Um estudo publicado em 2022 indica que existe uma relação entre a biodisponibilidade de selénio nos solos e a capacidade de as plantas acumularem este nutriente.

Também o Secretariado de Suplementos Dietéticos do Instituto Norte-americano de Saúde esclarece que “a quantidade de selénio nos alimentos de origem vegetal depende da quantidade de selénio existente no solo onde estes cresceram”.

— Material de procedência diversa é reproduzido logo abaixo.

@[simp] theorem State.updHolder_frame (s : State) (n : Nat) (f : Holder → Holder) :
    (s.updHolder n f).tick = s.tick ∧ (s.updHolder n f).running = s.running ∧ (s.updHolder n f).role = s.role ∧
    (s.updHolder n f).regs = s.regs ∧ (s.updHolder n f).mem = s.mem ∧ (s.updHolder n f).marks = s.marks ∧
    (s.updHolder n f).stalls = s.stalls ∧ (s.updHolder n f).host = s.host ∧ (s.updHolder n f).ports = s.ports ∧
    (s.updHolder n f).htp = s.htp ∧ (s.updHolder n f).rns = s.rns ∧ (s.updHolder n f).inbox = s.inbox ∧
    (s.updHolder n f).far = s.far ∧ (s.updHolder n f).fmts = s.fmts ∧ (s.updHolder n f).kvp = s.kvp ∧
    (s.updHolder n f).works = s.works ∧ (s.updHolder n f).dealloc = s.dealloc ∧ (s.updHolder n f).tem = s.tem ∧
    (s.updHolder n f).ldg = s.ldg ∧ (s.updHolder n f).pkh = s.pkh ∧ (s.updHolder n f).cou = s.cou ∧
    (s.updHolder n f).grm = s.grm ∧ (s.updHolder n f).clk = s.clk ∧ (s.updHolder n f).tck = s.tck ∧
    (s.updHolder n f).asy = s.asy ∧ (s.updHolder n f).holds = s.holds ∧ (s.updHolder n f).lowStalls = s.lowStalls ∧
    (s.updHolder n f).groomLog = s.groomLog ∧ (s.updHolder n f).out = s.out ∧ (s.updHolder n f).freeCtr = s.freeCtr ∧
    (s.updHolder n f).pending = s.pending := by
  unfold State.updHolder; split <;> simp

@[simp] theorem State.updRegion_frame (s : State) (n : Nat) (f : Region → Region) :
    (s.updRegion n f).tick = s.tick ∧ (s.updRegion n f).running = s.running ∧ (s.updRegion n f).role = s.role ∧
    (s.updRegion n f).regs = s.regs ∧ (s.updRegion n f).mem = s.mem ∧ (s.updRegion n f).marks = s.marks ∧
    (s.updRegion n f).stalls = s.stalls ∧ (s.updRegion n f).host = s.host ∧ (s.updRegion n f).ports = s.ports ∧
    (s.updRegion n f).htp = s.htp ∧ (s.updRegion n f).rns = s.rns ∧ (s.updRegion n f).inbox = s.inbox ∧
    (s.updRegion n f).far = s.far ∧ (s.updRegion n f).fmts = s.fmts ∧ (s.updRegion n f).kvp = s.kvp ∧
    (s.updRegion n f).works = s.works ∧ (s.updRegion n f).dealloc = s.dealloc ∧ (s.updRegion n f).ped = s.ped ∧
    (s.updRegion n f).ldg = s.ldg ∧ (s.updRegion n f).pkh = s.pkh ∧ (s.updRegion n f).cou = s.cou ∧
    (s.updRegion n f).grm = s.grm ∧ (s.updRegion n f).clk = s.clk ∧ (s.updRegion n f).tck = s.tck ∧
    (s.updRegion n f).asy = s.asy ∧ (s.updRegion n f).holds = s.holds ∧ (s.updRegion n f).lowStalls = s.lowStalls ∧
    (s.updRegion n f).groomLog = s.groomLog ∧ (s.updRegion n f).out = s.out ∧ (s.updRegion n f).freeCtr = s.freeCtr ∧
    (s.updRegion n f).pending = s.pending := by
  refine ⟨rfl, rfl, rfl, rfl, rfl, rfl, rfl, rfl, rfl, rfl, rfl, rfl, rfl, rfl, rfl, rfl, rfl, rfl, rfl, rfl, rfl, rfl, rfl, rfl, rfl, rfl, rfl, rfl, rfl, rfl, rfl⟩

@[simp] theorem State.updHome_frame (s : State) (n : Nat) (f : HomeAux → HomeAux) :
    (s.updHome n f).tick = s.tick ∧ (s.updHome n f).running = s.running ∧ (s.updHome n f).role = s.role ∧
    (s.updHome n f).regs = s.regs ∧ (s.updHome n f).mem = s.mem ∧ (s.updHome n f).marks = s.marks ∧
    (s.updHome n f).stalls = s.stalls ∧ (s.updHome n f).host = s.host ∧ (s.updHome n f).ports = s.ports ∧
    (s.updHome n f).htp = s.htp ∧ (s.updHome n f).rns = s.rns ∧ (s.updHome n f).inbox = s.inbox ∧
    (s.updHome n f).far = s.far ∧ (s.updHome n f).fmts = s.fmts ∧ (s.updHome n f).kvp = s.kvp ∧
    (s.updHome n f).works = s.works ∧ (s.updHome n f).dealloc = s.dealloc ∧ (s.updHome n f).tem = s.tem ∧
    (s.updHome n f).ped = s.ped ∧ (s.updHome n f).pkh = s.pkh ∧ (s.updHome n f).cou = s.cou ∧ (s.updHome n f).grm = s.grm ∧
    (s.updHome n f).clk = s.clk ∧ (s.updHome n f).tck = s.tck ∧ (s.updHome n f).asy = s.asy ∧
    (s.updHome n f).holds = s.holds ∧ (s.updHome n f).lowStalls = s.lowStalls ∧ (s.updHome n f).groomLog = s.groomLog ∧
    (s.updHome n f).out = s.out ∧ (s.updHome n f).freeCtr = s.freeCtr ∧ (s.updHome n f).pending = s.pending := by
  unfold State.updHome; split <;> simp

@[simp] theorem State.updAq_frame (s : State) (n : Nat) (f : AdmitQueue → AdmitQueue) :
    (s.updAq n f).tick = s.tick ∧ (s.updAq n f).running = s.running ∧ (s.updAq n f).role = s.role ∧
    (s.updAq n f).regs = s.regs ∧ (s.updAq n f).mem = s.mem ∧ (s.updAq n f).marks = s.marks ∧
    (s.updAq n f).stalls = s.stalls ∧ (s.updAq n f).host = s.host ∧ (s.updAq n f).ports = s.ports ∧
    (s.updAq n f).htp = s.htp ∧ (s.updAq n f).rns = s.rns ∧ (s.updAq n f).inbox = s.inbox ∧ (s.updAq n f).far = s.far ∧
    (s.updAq n f).fmts = s.fmts ∧ (s.updAq n f).kvp = s.kvp ∧ (s.updAq n f).works = s.works ∧
    (s.updAq n f).dealloc = s.dealloc ∧ (s.updAq n f).tem = s.tem ∧ (s.updAq n f).ped = s.ped ∧ (s.updAq n f).pkh = s.pkh ∧
    (s.updAq n f).cou = s.cou ∧ (s.updAq n f).grm = s.grm ∧ (s.updAq n f).clk = s.clk ∧ (s.updAq n f).tck = s.tck ∧
    (s.updAq n f).asy = s.asy ∧ (s.updAq n f).holds = s.holds ∧ (s.updAq n f).lowStalls = s.lowStalls ∧
    (s.updAq n f).groomLog = s.groomLog ∧ (s.updAq n f).out = s.out ∧ (s.updAq n f).freeCtr = s.freeCtr ∧
    (s.updAq n f).pending = s.pending := by
  refine ⟨rfl, rfl, rfl, rfl, rfl, rfl, rfl, rfl, rfl, rfl, rfl, rfl, rfl, rfl, rfl, rfl, rfl, rfl, rfl, rfl, rfl, rfl, rfl, rfl, rfl, rfl, rfl, rfl, rfl, rfl, rfl⟩

@[simp] theorem State.updBuf_frame (s : State) (n : Nat) (f : WBuf → WBuf) :
    (s.updBuf n f).tick = s.tick ∧ (s.updBuf n f).running = s.running ∧ (s.updBuf n f).role = s.role ∧
    (s.updBuf n f).regs = s.regs ∧ (s.updBuf n f).mem = s.mem ∧ (s.updBuf n f).marks = s.marks ∧
    (s.updBuf n f).stalls = s.stalls ∧ (s.updBuf n f).host = s.host ∧ (s.updBuf n f).ports = s.ports ∧
    (s.updBuf n f).htp = s.htp ∧ (s.updBuf n f).rns = s.rns ∧ (s.updBuf n f).inbox = s.inbox ∧ (s.updBuf n f).far = s.far ∧
    (s.updBuf n f).fmts = s.fmts ∧ (s.updBuf n f).kvp = s.kvp ∧ (s.updBuf n f).works = s.works ∧
    (s.updBuf n f).dealloc = s.dealloc ∧ (s.updBuf n f).tem = s.tem ∧ (s.updBuf n f).ped = s.ped ∧
    (s.updBuf n f).ldg = s.ldg ∧ (s.updBuf n f).cou = s.cou ∧ (s.updBuf n f).grm = s.grm ∧ (s.updBuf n f).clk = s.clk ∧
    (s.updBuf n f).tck = s.tck ∧ (s.updBuf n f).asy = s.asy ∧ (s.updBuf n f).holds = s.holds ∧
    (s.updBuf n f).lowStalls = s.lowStalls ∧ (s.updBuf n f).groomLog = s.groomLog ∧ (s.updBuf n f).out = s.out ∧
    (s.updBuf n f).freeCtr = s.freeCtr ∧ (s.updBuf n f).pending = s.pending := by
  refine ⟨rfl, rfl, rfl, rfl, rfl, rfl, rfl, rfl, rfl, rfl, rfl, rfl, rfl, rfl, rfl, rfl, rfl, rfl, rfl, rfl, rfl, rfl, rfl, rfl, rfl, rfl, rfl, rfl, rfl, rfl, rfl⟩

@[simp] theorem State.updConn_frame (s : State) (n : Nat) (f : Conn → Conn) :
    (s.updConn n f).tick = s.tick ∧ (s.updConn n f).running = s.running ∧ (s.updConn n f).role = s.role ∧
    (s.updConn n f).regs = s.regs ∧ (s.updConn n f).mem = s.mem ∧ (s.updConn n f).marks = s.marks ∧
    (s.updConn n f).stalls = s.stalls ∧ (s.updConn n f).host = s.host ∧ (s.updConn n f).ports = s.ports ∧
    (s.updConn n f).htp = s.htp ∧ (s.updConn n f).rns = s.rns ∧ (s.updConn n f).inbox = s.inbox ∧
    (s.updConn n f).far = s.far ∧ (s.updConn n f).fmts = s.fmts ∧ (s.updConn n f).kvp = s.kvp ∧
    (s.updConn n f).works = s.works ∧ (s.updConn n f).dealloc = s.dealloc ∧ (s.updConn n f).tem = s.tem ∧
    (s.updConn n f).ped = s.ped ∧ (s.updConn n f).ldg = s.ldg ∧ (s.updConn n f).pkh = s.pkh ∧ (s.updConn n f).grm = s.grm ∧
    (s.updConn n f).clk = s.clk ∧ (s.updConn n f).tck = s.tck ∧ (s.updConn n f).asy = s.asy ∧
    (s.updConn n f).holds = s.holds ∧ (s.updConn n f).lowStalls = s.lowStalls ∧ (s.updConn n f).groomLog = s.groomLog ∧
    (s.updConn n f).out = s.out ∧ (s.updConn n f).freeCtr = s.freeCtr ∧ (s.updConn n f).pending = s.pending := by
  refine ⟨rfl, rfl, rfl, rfl, rfl, rfl, rfl, rfl, rfl, rfl, rfl, rfl, rfl, rfl, rfl, rfl, rfl, rfl, rfl, rfl, rfl, rfl, rfl, rfl, rfl, rfl, rfl, rfl, rfl, rfl, rfl⟩

@[simp] theorem State.updFmt_frame (s : State) (n : Nat) (f : FmtUnit → FmtUnit) :
    (s.updFmt n f).tick = s.tick ∧ (s.updFmt n f).running = s.running ∧ (s.updFmt n f).role = s.role ∧
    (s.updFmt n f).regs = s.regs ∧ (s.updFmt n f).mem = s.mem ∧ (s.updFmt n f).marks = s.marks ∧
    (s.updFmt n f).stalls = s.stalls ∧ (s.updFmt n f).host = s.host ∧ (s.updFmt n f).ports = s.ports ∧
    (s.updFmt n f).htp = s.htp ∧ (s.updFmt n f).rns = s.rns ∧ (s.updFmt n f).inbox = s.inbox ∧ (s.updFmt n f).far = s.far ∧
    (s.updFmt n f).kvp = s.kvp ∧ (s.updFmt n f).works = s.works ∧ (s.updFmt n f).dealloc = s.dealloc ∧
    (s.updFmt n f).tem = s.tem ∧ (s.updFmt n f).ped = s.ped ∧ (s.updFmt n f).ldg = s.ldg ∧ (s.updFmt n f).pkh = s.pkh ∧
    (s.updFmt n f).cou = s.cou ∧ (s.updFmt n f).grm = s.grm ∧ (s.updFmt n f).clk = s.clk ∧ (s.updFmt n f).tck = s.tck ∧
    (s.updFmt n f).asy = s.asy ∧ (s.updFmt n f).holds = s.holds ∧ (s.updFmt n f).lowStalls = s.lowStalls ∧
    (s.updFmt n f).groomLog = s.groomLog ∧ (s.updFmt n f).out = s.out ∧ (s.updFmt n f).freeCtr = s.freeCtr ∧
    (s.updFmt n f).pending = s.pending := by
  refine ⟨rfl, rfl, rfl, rfl, rfl, rfl, rfl, rfl, rfl, rfl, rfl, rfl, rfl, rfl, rfl, rfl, rfl, rfl, rfl, rfl, rfl, rfl, rfl, rfl, rfl, rfl, rfl, rfl, rfl, rfl, rfl⟩

@[simp] theorem State.setConn_frame (s : State) (n : Nat) (x : Conn) :
    (s.setConn n x).tick = s.tick ∧ (s.setConn n x).running = s.running ∧ (s.setConn n x).role = s.role ∧
    (s.setConn n x).regs = s.regs ∧ (s.setConn n x).mem = s.mem ∧ (s.setConn n x).marks = s.marks ∧
    (s.setConn n x).stalls = s.stalls ∧ (s.setConn n x).host = s.host ∧ (s.setConn n x).ports = s.ports ∧
    (s.setConn n x).htp = s.htp ∧ (s.setConn n x).rns = s.rns ∧ (s.setConn n x).inbox = s.inbox ∧
    (s.setConn n x).far = s.far ∧ (s.setConn n x).fmts = s.fmts ∧ (s.setConn n x).kvp = s.kvp ∧
    (s.setConn n x).works = s.works ∧ (s.setConn n x).dealloc = s.dealloc ∧ (s.setConn n x).tem = s.tem ∧
    (s.setConn n x).ped = s.ped ∧ (s.setConn n x).ldg = s.ldg ∧ (s.setConn n x).pkh = s.pkh ∧ (s.setConn n x).grm = s.grm ∧
    (s.setConn n x).clk = s.clk ∧ (s.setConn n x).tck = s.tck ∧ (s.setConn n x).asy = s.asy ∧
    (s.setConn n x).holds = s.holds ∧ (s.setConn n x).lowStalls = s.lowStalls ∧ (s.setConn n x).groomLog = s.groomLog ∧
    (s.setConn n x).out = s.out ∧ (s.setConn n x).freeCtr = s.freeCtr ∧ (s.setConn n x).pending = s.pending := by
  refine ⟨rfl, rfl, rfl, rfl, rfl, rfl, rfl, rfl, rfl, rfl, rfl, rfl, rfl, rfl, rfl, rfl, rfl, rfl, rfl, rfl, rfl, rfl, rfl, rfl, rfl, rfl, rfl, rfl, rfl, rfl, rfl⟩

@[simp] theorem State.setSplit_frame (s : State) (n : Nat) (x : Split) :
    (s.setSplit n x).tick = s.tick ∧ (s.setSplit n x).running = s.running ∧ (s.setSplit n x).role = s.role ∧
    (s.setSplit n x).regs = s.regs ∧ (s.setSplit n x).mem = s.mem ∧ (s.setSplit n x).marks = s.marks ∧
    (s.setSplit n x).stalls = s.stalls ∧ (s.setSplit n x).host = s.host ∧ (s.setSplit n x).ports = s.ports ∧
    (s.setSplit n x).htp = s.htp ∧ (s.setSplit n x).rns = s.rns ∧ (s.setSplit n x).inbox = s.inbox ∧
    (s.setSplit n x).far = s.far ∧ (s.setSplit n x).fmts = s.fmts ∧ (s.setSplit n x).kvp = s.kvp ∧
    (s.setSplit n x).works = s.works ∧ (s.setSplit n x).dealloc = s.dealloc ∧ (s.setSplit n x).tem = s.tem ∧
    (s.setSplit n x).ped = s.ped ∧ (s.setSplit n x).pkh = s.pkh ∧ (s.setSplit n x).cou = s.cou ∧
    (s.setSplit n x).grm = s.grm ∧ (s.setSplit n x).clk = s.clk ∧ (s.setSplit n x).tck = s.tck ∧
    (s.setSplit n x).asy = s.asy ∧ (s.setSplit n x).holds = s.holds ∧ (s.setSplit n x).lowStalls = s.lowStalls ∧
    (s.setSplit n x).groomLog = s.groomLog ∧ (s.setSplit n x).out = s.out ∧ (s.setSplit n x).freeCtr = s.freeCtr ∧
    (s.setSplit n x).pending = s.pending := by
  refine ⟨rfl, rfl, rfl, rfl, rfl, rfl, rfl, rfl, rfl, rfl, rfl, rfl, rfl, rfl, rfl, rfl, rfl, rfl, rfl, rfl, rfl, rfl, rfl, rfl, rfl, rfl, rfl, rfl, rfl, rfl, rfl⟩

@[simp] theorem State.setCtx_frame (s : State) (x : OwnerCtx) :
    (s.setCtx x).tick = s.tick ∧ (s.setCtx x).running = s.running ∧ (s.setCtx x).role = s.role ∧
    (s.setCtx x).regs = s.regs ∧ (s.setCtx x).mem = s.mem ∧ (s.setCtx x).marks = s.marks ∧ (s.setCtx x).stalls = s.stalls ∧
    (s.setCtx x).host = s.host ∧ (s.setCtx x).ports = s.ports ∧ (s.setCtx x).htp = s.htp ∧ (s.setCtx x).rns = s.rns ∧
    (s.setCtx x).inbox = s.inbox ∧ (s.setCtx x).far = s.far ∧ (s.setCtx x).fmts = s.fmts ∧ (s.setCtx x).kvp = s.kvp ∧
    (s.setCtx x).works = s.works ∧ (s.setCtx x).dealloc = s.dealloc ∧ (s.setCtx x).tem = s.tem ∧ (s.setCtx x).ped = s.ped ∧
    (s.setCtx x).pkh = s.pkh ∧ (s.setCtx x).cou = s.cou ∧ (s.setCtx x).grm = s.grm ∧ (s.setCtx x).clk = s.clk ∧
    (s.setCtx x).tck = s.tck ∧ (s.setCtx x).asy = s.asy ∧ (s.setCtx x).holds = s.holds ∧
    (s.setCtx x).lowStalls = s.lowStalls ∧ (s.setCtx x).groomLog = s.groomLog ∧ (s.setCtx x).out = s.out ∧
    (s.setCtx x).freeCtr = s.freeCtr ∧ (s.setCtx x).pending = s.pending := by
  refine ⟨rfl, rfl, rfl, rfl, rfl, rfl, rfl, rfl, rfl, rfl, rfl, rfl, rfl, rfl, rfl, rfl, rfl, rfl, rfl, rfl, rfl, rfl, rfl, rfl, rfl, rfl, rfl, rfl, rfl, rfl, rfl⟩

Por outro lado, a quantidade existente nos produtos de origem animal está relacionada com a “quantidade de selénio existente na comida que estes animais comeram”.

Essa diferença é visível quando se comparam os dados: a Plataforma Portuguesa de Informação Alimentar refere que 100 gramas (g) de castanha do Brasil contêm cerca de 180 microgramas (mcg) de selénio, o que representa perto de 9mcg por unidade, se considerarmos que essa castanha pesa 5 gramas; por outro lado, o Centro de Informação Alimentar dos Estados Unidos avança que uma castanha do Brasil (com 5 gramas) contém 96 microgramas de selénio.

Tendo em conta que a dose diária recomendada (DDR) de selénio para um adulto oscila entre os 55mcg (recomendações norte-americanas) e os 70mcg (recomendações para a Europa) e que o teor de selénio nas castanhas do Brasil varia mediante diversos fatores, em alguns casos, comer duas castanhas do Brasil pode chegar para atingir esta dose, e, noutros casos, não.

Se considerarmos os dados portugueses sobre o teor de selénio deste alimento e as orientações europeias sobre a dose diária recomendada, duas castanhas representam apenas 27% da DDR.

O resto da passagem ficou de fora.